theorem witness_StepRunsTheDecodedInstruction :
    ({ s0 with inbox := [.access 32 0x0000001C00000000] }.busy = false) ∧
    (decode (.bus 0x0000001C00000000) = .instr .rdStatus) ∧
    ((sBoth [.host]).busy = true ∧ (sBoth [.sequencer]).phase = 0x01 ∧ decode (.seq 0x01) = .instr .iDirCs) ∧
    (sInit.busy = true ∧ sInit.inbox = []) ∧ (s0.busy = false ∧ s0.inbox = [] ∧ s0.phase.toNat < 0x12) ∧
    ((sBoth []).schedule = [] ∧ (sBoth []).busy = true) ∧
    decode (.bus 0x0001001C00000000) = .refuse .reservedBitsSet := by decide
theorem witness_PlacedWordRunsNext : decodeTableWord 64 0x8000001800000001 = some .init ∧ (0x1F : BitVec 5) ≠ 0 := by decide
theorem witness_OtherWidthGetsBusError :
    ({ s0 with inbox := [.access 8 0x0000001C00000000] }.busy = false) ∧ 8 ≠ 32 ∧
    ({ sBoth [.host] with inbox := [.access 64 0x0000001C00000000] }.busy = true) ∧
    decode (.bus 0x0000001C00000000) = .instr .rdStatus := by decide
theorem witness_PlatformInputsReachTheBlock : s0.busy = false ∧ (0x3FFF#16).toNat < 0x4000 ∧
    (0x7FFF < s0.params.blockBase ∧ s0.params.blockBase + 0x4000 ≤ 0xC000) ∧
    ((sBoth [.host]).busy = true ∧ (sBoth [.host]).schedule = .host :: []) := by decide
theorem witness_PollRepeatsWhileBusy : ({ s0 with inbox := [.poll] }.busy = false) ∧
    ({ sInit with inbox := [.poll], schedule := [.host] }.busy = true) := by decide
theorem witness_RegisterReadsReturnTheRegister : s0.fault = false ∧ sFault.fault = true ∧ sInit.Inv ∧ sInit.busy = true :=
  ⟨rfl, rfl, inv_sInit, rfl⟩
theorem witness_RegisterWritesStore :
    (sA.fault = false ∧ sA.busy = false) ∧ (sInit.fault = false ∧ sInit.busy = true) ∧ sFault.fault = true := by decide
theorem witness_RefusedAccessesGetBusError : s0.bufBytes ≤ (4#10).toNat := by decide
theorem witness_HalfNsReadReturnsTheHalfPeriod : (sReady 1).fault = false ∧ 0 < (sReady 1).cfgSpeed.toInt ∧
    (sReady 1).busy = false ∧ ((stateOf (exec .xfer (sReady 1))).map (·.busy)) = some true ∧
    (s0.fault = false ∧ s0.cfgSpeed.toInt ≤ 0) ∧ sFault.fault = true := by decide
theorem witness_TxbufReadReturnsValidBytes : (3#10).toNat < s0.bufBytes ∧ (sReady 1).tx.read 0 = some 0xFF ∧
    (sReady 1).tx.valid 3 = false ∧ (sReady 1).fault = false ∧ sFault.fault = true := by decide
theorem witness_TxbufWriteStoresTheLowByte : (3#10).toNat < s0.bufBytes ∧ (s0.fault = false ∧ s0.busy = false ∧ s0.tx.wf = true) ∧
    (sInit.fault = false ∧ sInit.busy = true) ∧ sFault.fault = true := by decide
theorem witness_RxbufReadReturnsValidBytes : (3#10).toNat < s0.bufBytes ∧
    ({ s0 with rx := [(3, 7)] }.rx.read 3 = some 7 ∧ s0.fault = false ∧ s0.busy = false) ∧ s0.rx.valid 3 = false ∧
    sInit.busy = true ∧ sFault.fault = true := by decide
theorem witness_ReadsHaveNoSideEffect : exec .rdCfgCs sA = .next { sA with answer := some (.data 8) } := rfl
theorem witness_HostAccessFrame : (Instr.wrTxbuf 0 0xB2).wf = true ∧ isHostAccess (.wrTxbuf 0 0xB2) ∧
    exec (.wrTxbuf 0 0xB2) sA = .next { sA with tx := [(0, 0xB2)], answer := some .done } := ⟨rfl, ⟨_, rfl⟩, rfl⟩
theorem witness_ReservedCommandWordFaults : ((0#32).toNat % 4 = 0 ∧ (3#32).toNat % 4 = 3 ∧ (5#32).toNat / 4 ≠ 0) ∧
    sA.busy = false ∧ sA.fault = false := by decide
theorem witness_CommandReportsTheFirstFault : sFault.fault = true ∧ sInit.busy = true ∧
    ({ s0 with drvReady := false }.drvReady = false) ∧ s0.cfgCs = s0.cfgClk ∧
    ({ sA with cfgSpeed := 0 }.cfgSpeed.toInt ≤ 0) ∧
    ({ sA with len := 5 }.bufBytes < (5#32).toNat) ∧ (0 < { sA with len := 1 }.len.toNat ∧ sA.tx.valid 0 = false) ∧
    (sA.len.toNat ≤ sA.bufBytes ∧ sA.cfgPort ∉ sA.inited) ∧
    (sA.cfgCs ≠ sA.cfgClk ∧ sA.cfgCs ≠ sA.cfgMosi ∧ sA.cfgCs ≠ sA.cfgMiso ∧ sA.cfgClk ≠ sA.cfgMosi ∧ sA.cfgClk ≠ sA.cfgMiso ∧
      sA.cfgMosi ≠ sA.cfgMiso ∧ 0 < sA.cfgSpeed.toInt ∧ sA.drvReady = true) := by decide
theorem witness_InitIsAccepted : sA.fault = false ∧ sA.busy = false ∧ sA.drvReady = true ∧ sA.cfgPort.distinct = true ∧
    0 < sA.cfgSpeed.toInt ∧ (stateOf (exec .init sA)).isSome = true := by decide
theorem witness_XferIsAccepted : (sReady 1).fault = false ∧ (sReady 1).busy = false ∧ (sReady 1).drvReady = true ∧
    (sReady 1).cfgPort.distinct = true ∧ 0 < (sReady 1).cfgSpeed.toInt ∧ (sReady 1).len.toNat ≤ (sReady 1).bufBytes ∧
    (∀ k < (sReady 1).len.toNat, (sReady 1).tx.valid k = true) ∧ (sReady 1).initialized = true := by decide
theorem witness_NoXferWithoutInit : sA.cfgPort ∉ sA.inited ∧ sA.busy = false ∧ (stateOf (exec .xfer sA)).isSome = true := by decide
theorem witness_MicroOperationFrame_pending_error : (failing (sXfer 1)).nextAnswer.err = true ∧
    (stateOf (exec .xShift (failing (sXfer 1)))).isSome = true := ⟨rfl, rfl⟩
theorem witness_FaultEntry : sInit.lines.wf = true ∧ sInit.fault = false ∧
    ((stateOf (exec (.wrLen 1) sInit)).map (·.fault)) = some true ∧
    ((stateOf (exec .iDirCs (failing sInit))).map (·.fault)) = some true := by decide
theorem witness_FaultedBlockAnswersStatusOnly : sFault.fault = true ∧ isHostAccess .rdLen ∧ isHostAccess .rdStatus :=
  ⟨rfl, ⟨_, rfl⟩, ⟨_, rfl⟩⟩
theorem witness_OnlyResetClearsAFault : sFault.fault = true ∧ step sFault = .next sFault := ⟨rfl, rfl⟩
theorem witness_ConcurrentWriteStopsTheCommand : sInit.busy = true ∧ sInit.fault = false ∧ (3#10).toNat < sInit.bufBytes := by decide
theorem witness_FailedRequestRaisesDriverError : (failing sInit).lines.wf = true ∧ (failing sInit).fault = false ∧
    (failing sInit).nextAnswer.err = true := by decide
theorem witness_IdleStaysAndUnusedPhaseFaults : 0x12 ≤ ({ s0 with phase := 0x12 }.phase).toNat ∧ s0.inbox = [] := by decide
theorem witness_InitMicroOperations : sInit.lines.wf = true ∧ sInit.nextAnswer.err = false := by decide
theorem witness_XferPinWrites : (sXfer 1).lines.wf = true ∧ (sXfer 1).nextAnswer.err = false := by decide
theorem witness_SampleShiftsTheLevelIn : (sXfer 1).nextAnswer.err = false := by decide
theorem witness_LoadTakesTheByte : (sXfer 1).tx.read (sXfer 1).j.toNat = some 0xFF := by decide
theorem witness_StorePutsTheByte : (sXfer 1).rx.wf = true := by decide
theorem witness_MicroOperationFrame : isSequencer .xShift ∧ (stateOf (exec .xShift (sXfer 1))).isSome = true := ⟨⟨_, rfl⟩, rfl⟩
theorem witness_ResetGivesTheSpecValues : ({ sFault with inbox := [.reset false] }.busy = false) ∧
    ({ sA with inbox := [.reset true] }.busy = false) := by decide
theorem witness_ResetStopsARunningCommand :
    ({ sInit with inbox := [.reset true], schedule := [.host] }.lines.wf = true) ∧ sInit.busy = true ∧
    sInit.request = some (gpioSetDir 8 .output) ∧ (9 : Word) ≠ 8 ∧ ({ sXfer 1 with phase := 0x08 }.request = none) ∧
    ({ sXfer 1 with phase := 0x0D }.request = some (gpioRead 9)) ∧ (sXfer 1).request = some (gpioWrite 8 .low) ∧
    (sInit.nextAnswer.err = false ∧ (failing sInit).nextAnswer.err = true) := by decide
theorem witness_StepKeepsTheInvariant : sInit.Inv ∧ (stateOf (step sInit)).isSome = true := ⟨inv_sInit, rfl⟩
theorem witness_TraceOnlyGrows : (stateOf (step sInit)).isSome = true := by decide
theorem witness_OnlyAnAcceptedCommandSetsBusy : sA.busy = false ∧
    ((stateOf (step { sA with inbox := [.access 32 0x8000001800000001] })).map (·.busy)) = some true := by decide
theorem witness_DirectionsChangeOnlyInInit : sInit.lines.wf = true ∧ sInit.dir 8 = .unconf ∧
    ((stateOf (step sInit)).map (fun t => t.dir 8)) = some .output := by decide
theorem witness_HalfPeriodRange : 0 < (1#32).toInt ∧ 0 < (0x7FFFFFFF#32).toInt := by decide
theorem witness_InitRunsToIdle : sInit.Inv ∧ sInit.busy = true ∧ sInit.phase = 0x01 ∧ sInit.HostQuiet ∧ sInit.NoDriverError 6 :=
  ⟨inv_sInit, rfl, rfl, rfl, by unfold State.NoDriverError; decide⟩
theorem witness_RepeatedInitIsIdempotent : sInit.Inv ∧ sInit.HostQuiet ∧ sInit.drvReady = true ∧ sInit.NoDriverError 12 :=
  ⟨inv_sInit, rfl, rfl, by unfold State.NoDriverError; decide⟩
..............................
YOUR OBJECTIVE :: Above are the lines; repeat exactly the ones from the line containing "rfl⟩, ⟨_, rfl⟩⟩" down to the line containing "theorem witness_OnlyAnAcceptedCommandSetsBusy : sA.busy", both inclusive.

EXPECTED OUTPUT ::
  ⟨rfl, ⟨_, rfl⟩, ⟨_, rfl⟩⟩
theorem witness_OnlyResetClearsAFault : sFault.fault = true ∧ step sFault = .next sFault := ⟨rfl, rfl⟩
theorem witness_ConcurrentWriteStopsTheCommand : sInit.busy = true ∧ sInit.fault = false ∧ (3#10).toNat < sInit.bufBytes := by decide
theorem witness_FailedRequestRaisesDriverError : (failing sInit).lines.wf = true ∧ (failing sInit).fault = false ∧
    (failing sInit).nextAnswer.err = true := by decide
theorem witness_IdleStaysAndUnusedPhaseFaults : 0x12 ≤ ({ s0 with phase := 0x12 }.phase).toNat ∧ s0.inbox = [] := by decide
theorem witness_InitMicroOperations : sInit.lines.wf = true ∧ sInit.nextAnswer.err = false := by decide
theorem witness_XferPinWrites : (sXfer 1).lines.wf = true ∧ (sXfer 1).nextAnswer.err = false := by decide
theorem witness_SampleShiftsTheLevelIn : (sXfer 1).nextAnswer.err = false := by decide
theorem witness_LoadTakesTheByte : (sXfer 1).tx.read (sXfer 1).j.toNat = some 0xFF := by decide
theorem witness_StorePutsTheByte : (sXfer 1).rx.wf = true := by decide
theorem witness_MicroOperationFrame : isSequencer .xShift ∧ (stateOf (exec .xShift (sXfer 1))).isSome = true := ⟨⟨_, rfl⟩, rfl⟩
theorem witness_ResetGivesTheSpecValues : ({ sFault with inbox := [.reset false] }.busy = false) ∧
    ({ sA with inbox := [.reset true] }.busy = false) := by decide
theorem witness_ResetStopsARunningCommand :
    ({ sInit with inbox := [.reset true], schedule := [.host] }.lines.wf = true) ∧ sInit.busy = true ∧
    sInit.request = some (gpioSetDir 8 .output) ∧ (9 : Word) ≠ 8 ∧ ({ sXfer 1 with phase := 0x08 }.request = none) ∧
    ({ sXfer 1 with phase := 0x0D }.request = some (gpioRead 9)) ∧ (sXfer 1).request = some (gpioWrite 8 .low) ∧
    (sInit.nextAnswer.err = false ∧ (failing sInit).nextAnswer.err = true) := by decide
theorem witness_StepKeepsTheInvariant : sInit.Inv ∧ (stateOf (step sInit)).isSome = true := ⟨inv_sInit, rfl⟩
theorem witness_TraceOnlyGrows : (stateOf (step sInit)).isSome = true := by decide
theorem witness_OnlyAnAcceptedCommandSetsBusy : sA.busy = false ∧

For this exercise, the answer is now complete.